Task directions: Transcribe only part of the material below: the lines from the one containing "if !d.bound then d" through the one containing "net drives TSYNC", inclusive, exactly as written.

_ _ _ _

/-- TIME_MSG_SEND (R339): every 250 µs, with the tick of the most recent edge. -/
def execTimeMsgSend : State → Out :=
  onDev (fun d =>
    let t := d.devTime / 250000 * 250000
    if d.powered && d.link.started && d.bound && d.board.lock == .master && d.board.sentEdge != 0
      && decide (d.board.sentMsg < t) then
      sendBoth false (fun p => .timeFlit p d.board.sentEdge) { d with board := { d.board with sentMsg := t } }
    else d)

/-- TSYNC_EDGE (R339, R340): `err` is the phase error of the edge in 0.125 ns. -/
def execTsyncEdge (err : Int) : State → Out :=
  onDev (fun d =>
    if !d.powered || !d.link.started || !d.bound || d.board.lock == .master then d
    else
      let d := { d with board := { d.board with silentFrom := d.clk, lost := 0, lostAt := none } }
      if d.board.lock == .follower then
        let d := { d with board := { d.board with error := err, slew := err } }
        if err > 160 || err < -160 then unlock d else d
      else d)

/-- TSYNC_EDGE_MISSING (R340, R341): the third one in a row unlocks a follower, whose wait of p ms begins. -/
def execTsyncEdgeMissing : State → Out :=
  onDev (fun d =>
    let b := d.board
    if !d.powered || !d.link.started || !d.bound || b.lock == .master || !b.followed
      || d.clk < b.silentFrom + 1000000 * (b.lost + 1) then d
    else
      let d := { d with board := { b with lost := min 255 (b.lost + 1) } }
      if b.lock == .follower && b.lost + 1 = 3 then
        unlock { d with board := { d.board with lostAt := some d.clk } }
      else d)

/-- TIME_FLIT (R340): `sinceEdge` is the time in ns since this device received the edge the message names. A
follower that is not locked steps its count once and locks. -/
def execTimeFlit (port : Fin 2) (h : FlitHdr) (edgeTick : Nat) (sinceEdge : Nat) : State → Out :=
  onDev (flitIn port h 1 (fun d =>
    if !d.bound then d
    else
      match d.board.lock with
      | .master => d
      | .unlocked => lockTime .follower h.src (edgeTick + d.board.delay.toNat / 8 + sinceEdge) d
      | .follower =>
        if d.board.masterPos = h.src then d
        else updateMember (raisePf0 386 { d with board := { d.board with masterPos := h.src } })))

/-- MASTER_STARTUP_SILENCE (R341): the device at the manifest's MASTER position, once the net has been silent
for 3 ms. -/
def execMasterStartupSilence : State → Out :=
  onDev (fun d =>
    if d.powered && d.link.started && d.bound && d.board.lock == .unlocked && !d.board.followed
      && d.pos == d.firstMaster && decide (d.board.silentFrom + 3000000 ≤ d.clk) then
      lockTime .master d.pos d.devTime d
    else d)

/-- MASTER_TAKEOVER (R341): a follower that lost three edges and then waited p ms on a silent net drives TSYNC
from its own count, without a step, and sequences from the highest MSN it holds (R364). -/
def execMasterTakeover : State → Out :=
  onDev (fun d =>
    match d.board.lostAt with
    | some t =>
      if d.powered && d.link.started && d.bound && d.board.lock == .unlocked
        && decide (t + 1000000 * d.pos ≤ d.clk) then lockTime .master d.pos d.devTime d
      else d
    | none => d)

_ _ _ _

Answer section:
    if !d.bound then d
    else
      match d.board.lock with
      | .master => d
      | .unlocked => lockTime .follower h.src (edgeTick + d.board.delay.toNat / 8 + sinceEdge) d
      | .follower =>
        if d.board.masterPos = h.src then d
        else updateMember (raisePf0 386 { d with board := { d.board with masterPos := h.src } })))

/-- MASTER_STARTUP_SILENCE (R341): the device at the manifest's MASTER position, once the net has been silent
for 3 ms. -/
def execMasterStartupSilence : State → Out :=
  onDev (fun d =>
    if d.powered && d.link.started && d.bound && d.board.lock == .unlocked && !d.board.followed
      && d.pos == d.firstMaster && decide (d.board.silentFrom + 3000000 ≤ d.clk) then
      lockTime .master d.pos d.devTime d
    else d)

/-- MASTER_TAKEOVER (R341): a follower that lost three edges and then waited p ms on a silent net drives TSYNC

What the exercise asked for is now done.